Select, from the data, each line where "injection" occurs.

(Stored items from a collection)
****************
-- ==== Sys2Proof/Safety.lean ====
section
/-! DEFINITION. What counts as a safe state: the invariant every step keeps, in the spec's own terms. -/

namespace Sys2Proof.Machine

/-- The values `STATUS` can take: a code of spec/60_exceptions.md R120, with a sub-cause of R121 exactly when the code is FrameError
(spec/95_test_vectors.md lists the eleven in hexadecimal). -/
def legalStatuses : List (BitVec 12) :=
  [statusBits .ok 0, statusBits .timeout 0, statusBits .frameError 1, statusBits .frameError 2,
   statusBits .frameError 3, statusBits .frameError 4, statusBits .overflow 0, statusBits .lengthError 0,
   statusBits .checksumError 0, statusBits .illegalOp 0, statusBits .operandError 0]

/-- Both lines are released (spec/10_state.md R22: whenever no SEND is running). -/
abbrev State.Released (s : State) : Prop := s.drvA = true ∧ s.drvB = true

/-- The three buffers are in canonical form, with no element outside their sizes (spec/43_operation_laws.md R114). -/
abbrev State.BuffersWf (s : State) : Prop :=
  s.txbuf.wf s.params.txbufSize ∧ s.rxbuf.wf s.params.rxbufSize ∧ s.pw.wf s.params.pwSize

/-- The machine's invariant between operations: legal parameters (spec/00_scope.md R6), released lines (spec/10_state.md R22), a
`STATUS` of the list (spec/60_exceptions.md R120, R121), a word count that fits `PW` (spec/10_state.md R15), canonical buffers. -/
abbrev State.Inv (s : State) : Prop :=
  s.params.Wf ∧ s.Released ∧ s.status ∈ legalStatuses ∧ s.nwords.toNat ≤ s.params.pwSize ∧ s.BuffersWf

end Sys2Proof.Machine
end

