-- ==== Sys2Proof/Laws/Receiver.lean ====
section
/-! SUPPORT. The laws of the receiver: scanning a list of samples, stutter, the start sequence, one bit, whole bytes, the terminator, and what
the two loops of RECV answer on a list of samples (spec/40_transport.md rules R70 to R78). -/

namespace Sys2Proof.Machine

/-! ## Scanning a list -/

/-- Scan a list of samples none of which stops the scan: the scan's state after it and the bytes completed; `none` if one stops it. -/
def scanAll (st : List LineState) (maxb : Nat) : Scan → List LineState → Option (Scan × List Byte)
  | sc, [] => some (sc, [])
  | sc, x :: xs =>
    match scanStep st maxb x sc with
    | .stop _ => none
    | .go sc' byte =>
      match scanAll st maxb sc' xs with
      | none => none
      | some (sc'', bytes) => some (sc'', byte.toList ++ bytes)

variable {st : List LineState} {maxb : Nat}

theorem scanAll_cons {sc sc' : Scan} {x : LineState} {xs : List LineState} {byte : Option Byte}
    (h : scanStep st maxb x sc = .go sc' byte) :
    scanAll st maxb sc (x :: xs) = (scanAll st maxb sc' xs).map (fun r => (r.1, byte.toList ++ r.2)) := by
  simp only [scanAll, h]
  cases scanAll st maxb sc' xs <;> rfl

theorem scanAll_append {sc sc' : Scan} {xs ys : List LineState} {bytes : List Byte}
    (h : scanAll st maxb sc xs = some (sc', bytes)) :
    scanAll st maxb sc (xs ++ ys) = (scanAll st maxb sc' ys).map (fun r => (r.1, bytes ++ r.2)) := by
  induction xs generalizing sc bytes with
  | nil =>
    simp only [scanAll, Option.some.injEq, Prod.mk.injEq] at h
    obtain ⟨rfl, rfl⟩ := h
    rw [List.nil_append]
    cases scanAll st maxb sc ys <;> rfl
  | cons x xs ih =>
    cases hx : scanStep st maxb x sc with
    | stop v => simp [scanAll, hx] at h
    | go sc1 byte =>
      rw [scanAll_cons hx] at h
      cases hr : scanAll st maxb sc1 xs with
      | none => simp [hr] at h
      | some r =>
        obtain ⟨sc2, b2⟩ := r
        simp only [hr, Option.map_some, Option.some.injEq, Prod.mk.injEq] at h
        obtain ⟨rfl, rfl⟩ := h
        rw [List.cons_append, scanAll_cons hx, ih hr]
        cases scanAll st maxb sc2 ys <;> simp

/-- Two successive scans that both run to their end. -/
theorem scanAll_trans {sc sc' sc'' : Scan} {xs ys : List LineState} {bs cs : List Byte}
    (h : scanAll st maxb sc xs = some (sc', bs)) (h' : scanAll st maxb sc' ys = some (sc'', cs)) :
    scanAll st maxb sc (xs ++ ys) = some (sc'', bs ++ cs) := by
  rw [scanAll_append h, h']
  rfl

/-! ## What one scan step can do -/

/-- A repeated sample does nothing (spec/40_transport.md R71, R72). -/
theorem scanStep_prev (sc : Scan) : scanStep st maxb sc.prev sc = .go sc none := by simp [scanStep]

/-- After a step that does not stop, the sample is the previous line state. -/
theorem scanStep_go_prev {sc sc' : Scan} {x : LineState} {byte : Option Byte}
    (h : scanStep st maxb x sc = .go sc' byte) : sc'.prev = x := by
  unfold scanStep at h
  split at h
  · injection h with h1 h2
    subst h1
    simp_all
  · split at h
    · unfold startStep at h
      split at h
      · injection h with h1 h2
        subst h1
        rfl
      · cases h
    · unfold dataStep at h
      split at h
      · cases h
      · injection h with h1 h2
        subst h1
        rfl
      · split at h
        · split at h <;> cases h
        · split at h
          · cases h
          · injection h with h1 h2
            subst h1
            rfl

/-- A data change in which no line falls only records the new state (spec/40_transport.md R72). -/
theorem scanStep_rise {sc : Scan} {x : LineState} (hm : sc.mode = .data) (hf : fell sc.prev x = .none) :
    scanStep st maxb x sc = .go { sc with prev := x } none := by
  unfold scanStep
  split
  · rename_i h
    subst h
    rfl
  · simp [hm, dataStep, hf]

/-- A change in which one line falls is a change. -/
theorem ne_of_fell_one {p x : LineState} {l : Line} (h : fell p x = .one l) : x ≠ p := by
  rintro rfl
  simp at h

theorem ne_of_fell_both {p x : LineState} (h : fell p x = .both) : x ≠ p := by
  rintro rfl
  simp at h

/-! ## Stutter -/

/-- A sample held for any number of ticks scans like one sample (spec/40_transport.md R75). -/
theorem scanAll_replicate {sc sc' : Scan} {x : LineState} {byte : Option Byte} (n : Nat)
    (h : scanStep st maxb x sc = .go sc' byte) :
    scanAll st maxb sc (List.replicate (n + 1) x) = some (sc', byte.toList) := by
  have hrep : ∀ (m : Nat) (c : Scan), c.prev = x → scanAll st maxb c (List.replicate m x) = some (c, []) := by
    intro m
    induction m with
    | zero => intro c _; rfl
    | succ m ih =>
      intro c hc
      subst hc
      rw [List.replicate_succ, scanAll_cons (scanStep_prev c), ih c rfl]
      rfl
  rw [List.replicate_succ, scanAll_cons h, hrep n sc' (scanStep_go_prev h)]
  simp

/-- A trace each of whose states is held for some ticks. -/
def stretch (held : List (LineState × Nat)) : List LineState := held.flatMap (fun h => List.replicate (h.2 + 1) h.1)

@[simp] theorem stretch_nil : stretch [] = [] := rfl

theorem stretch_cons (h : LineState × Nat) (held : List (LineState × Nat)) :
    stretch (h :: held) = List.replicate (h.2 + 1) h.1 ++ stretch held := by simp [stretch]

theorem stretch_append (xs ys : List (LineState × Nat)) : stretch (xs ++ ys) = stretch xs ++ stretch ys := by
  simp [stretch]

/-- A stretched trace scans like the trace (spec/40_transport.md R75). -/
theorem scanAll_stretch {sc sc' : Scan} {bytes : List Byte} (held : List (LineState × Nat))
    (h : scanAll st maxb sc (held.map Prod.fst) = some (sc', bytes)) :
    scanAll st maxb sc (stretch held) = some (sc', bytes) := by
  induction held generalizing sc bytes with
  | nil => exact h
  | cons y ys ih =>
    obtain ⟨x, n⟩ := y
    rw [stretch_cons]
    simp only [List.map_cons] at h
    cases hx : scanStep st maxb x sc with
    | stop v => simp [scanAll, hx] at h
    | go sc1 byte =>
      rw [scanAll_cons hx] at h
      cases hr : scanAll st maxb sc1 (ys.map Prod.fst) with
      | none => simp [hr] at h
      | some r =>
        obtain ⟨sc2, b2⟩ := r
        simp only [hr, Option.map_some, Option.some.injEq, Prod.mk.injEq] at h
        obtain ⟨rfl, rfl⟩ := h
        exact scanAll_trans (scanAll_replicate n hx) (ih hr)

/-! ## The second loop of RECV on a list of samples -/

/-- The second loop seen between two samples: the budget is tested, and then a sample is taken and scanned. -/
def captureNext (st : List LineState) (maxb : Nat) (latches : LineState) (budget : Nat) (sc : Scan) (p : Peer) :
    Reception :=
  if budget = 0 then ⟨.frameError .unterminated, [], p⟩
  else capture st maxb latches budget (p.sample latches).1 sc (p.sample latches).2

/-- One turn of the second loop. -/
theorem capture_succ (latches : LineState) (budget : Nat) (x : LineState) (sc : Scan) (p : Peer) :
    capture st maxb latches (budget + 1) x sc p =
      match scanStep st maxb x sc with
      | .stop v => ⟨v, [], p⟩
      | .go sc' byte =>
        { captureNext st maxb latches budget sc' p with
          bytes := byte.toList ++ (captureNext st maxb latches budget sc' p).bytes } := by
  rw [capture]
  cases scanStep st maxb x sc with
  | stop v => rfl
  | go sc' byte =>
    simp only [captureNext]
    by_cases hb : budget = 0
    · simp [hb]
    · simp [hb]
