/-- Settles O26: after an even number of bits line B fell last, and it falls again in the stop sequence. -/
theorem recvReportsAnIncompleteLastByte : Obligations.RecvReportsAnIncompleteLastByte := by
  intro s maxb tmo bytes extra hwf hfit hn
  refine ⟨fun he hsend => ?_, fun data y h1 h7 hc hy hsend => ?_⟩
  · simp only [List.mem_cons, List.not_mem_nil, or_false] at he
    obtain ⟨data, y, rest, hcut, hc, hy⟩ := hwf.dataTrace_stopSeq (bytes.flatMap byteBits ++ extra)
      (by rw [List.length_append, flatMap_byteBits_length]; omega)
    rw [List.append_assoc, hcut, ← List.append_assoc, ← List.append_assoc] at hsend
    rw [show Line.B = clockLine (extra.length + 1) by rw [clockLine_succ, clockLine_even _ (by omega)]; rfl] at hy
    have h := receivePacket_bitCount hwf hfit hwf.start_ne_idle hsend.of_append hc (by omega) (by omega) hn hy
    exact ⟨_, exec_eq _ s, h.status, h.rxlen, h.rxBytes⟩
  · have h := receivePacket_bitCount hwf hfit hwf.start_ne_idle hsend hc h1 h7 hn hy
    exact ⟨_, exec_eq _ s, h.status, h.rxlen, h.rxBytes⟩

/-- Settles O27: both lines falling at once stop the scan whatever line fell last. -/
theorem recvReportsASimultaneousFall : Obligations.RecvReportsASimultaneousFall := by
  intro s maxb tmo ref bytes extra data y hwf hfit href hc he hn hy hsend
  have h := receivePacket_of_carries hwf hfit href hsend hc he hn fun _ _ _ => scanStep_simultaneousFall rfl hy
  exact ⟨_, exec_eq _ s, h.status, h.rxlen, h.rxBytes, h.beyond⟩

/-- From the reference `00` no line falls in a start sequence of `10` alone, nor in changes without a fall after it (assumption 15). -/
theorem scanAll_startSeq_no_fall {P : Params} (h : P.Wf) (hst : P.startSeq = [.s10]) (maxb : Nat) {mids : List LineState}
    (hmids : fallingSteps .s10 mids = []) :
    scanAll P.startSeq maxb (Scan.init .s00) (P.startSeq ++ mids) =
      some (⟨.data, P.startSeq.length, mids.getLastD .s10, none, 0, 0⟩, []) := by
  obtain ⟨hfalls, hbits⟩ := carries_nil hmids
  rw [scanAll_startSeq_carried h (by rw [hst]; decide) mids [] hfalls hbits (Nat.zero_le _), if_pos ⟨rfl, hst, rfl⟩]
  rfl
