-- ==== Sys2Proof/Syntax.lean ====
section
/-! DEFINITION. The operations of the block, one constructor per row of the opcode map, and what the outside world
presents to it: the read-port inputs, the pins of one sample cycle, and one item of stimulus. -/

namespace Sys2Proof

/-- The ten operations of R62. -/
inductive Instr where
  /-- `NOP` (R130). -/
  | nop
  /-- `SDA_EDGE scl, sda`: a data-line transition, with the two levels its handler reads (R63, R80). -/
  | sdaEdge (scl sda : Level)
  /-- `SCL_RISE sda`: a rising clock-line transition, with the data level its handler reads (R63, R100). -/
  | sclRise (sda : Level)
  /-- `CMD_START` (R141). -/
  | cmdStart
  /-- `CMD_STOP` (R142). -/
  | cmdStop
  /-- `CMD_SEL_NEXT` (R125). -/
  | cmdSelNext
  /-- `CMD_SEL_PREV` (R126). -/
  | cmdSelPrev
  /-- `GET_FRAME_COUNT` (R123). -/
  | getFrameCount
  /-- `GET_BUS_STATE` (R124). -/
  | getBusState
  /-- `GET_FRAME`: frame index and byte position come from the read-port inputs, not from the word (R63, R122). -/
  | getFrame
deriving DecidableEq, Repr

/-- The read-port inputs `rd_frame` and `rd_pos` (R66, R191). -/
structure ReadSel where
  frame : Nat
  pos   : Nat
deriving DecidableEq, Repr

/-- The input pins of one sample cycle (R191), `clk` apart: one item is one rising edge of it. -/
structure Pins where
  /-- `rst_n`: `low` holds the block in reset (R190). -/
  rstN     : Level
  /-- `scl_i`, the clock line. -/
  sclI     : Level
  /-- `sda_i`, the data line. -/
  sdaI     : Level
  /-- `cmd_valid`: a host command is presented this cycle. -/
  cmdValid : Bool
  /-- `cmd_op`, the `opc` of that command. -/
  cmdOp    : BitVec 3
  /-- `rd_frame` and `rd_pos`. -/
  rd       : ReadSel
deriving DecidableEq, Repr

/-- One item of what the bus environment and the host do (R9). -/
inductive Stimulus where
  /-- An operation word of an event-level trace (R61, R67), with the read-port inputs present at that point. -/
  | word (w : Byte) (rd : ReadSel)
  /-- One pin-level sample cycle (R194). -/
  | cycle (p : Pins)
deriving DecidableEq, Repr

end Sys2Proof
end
****************
#### Result:
  · injection h with h1 h2
      · injection h with h1 h2
      · injection h with h1 h2
          · injection h with h1 h2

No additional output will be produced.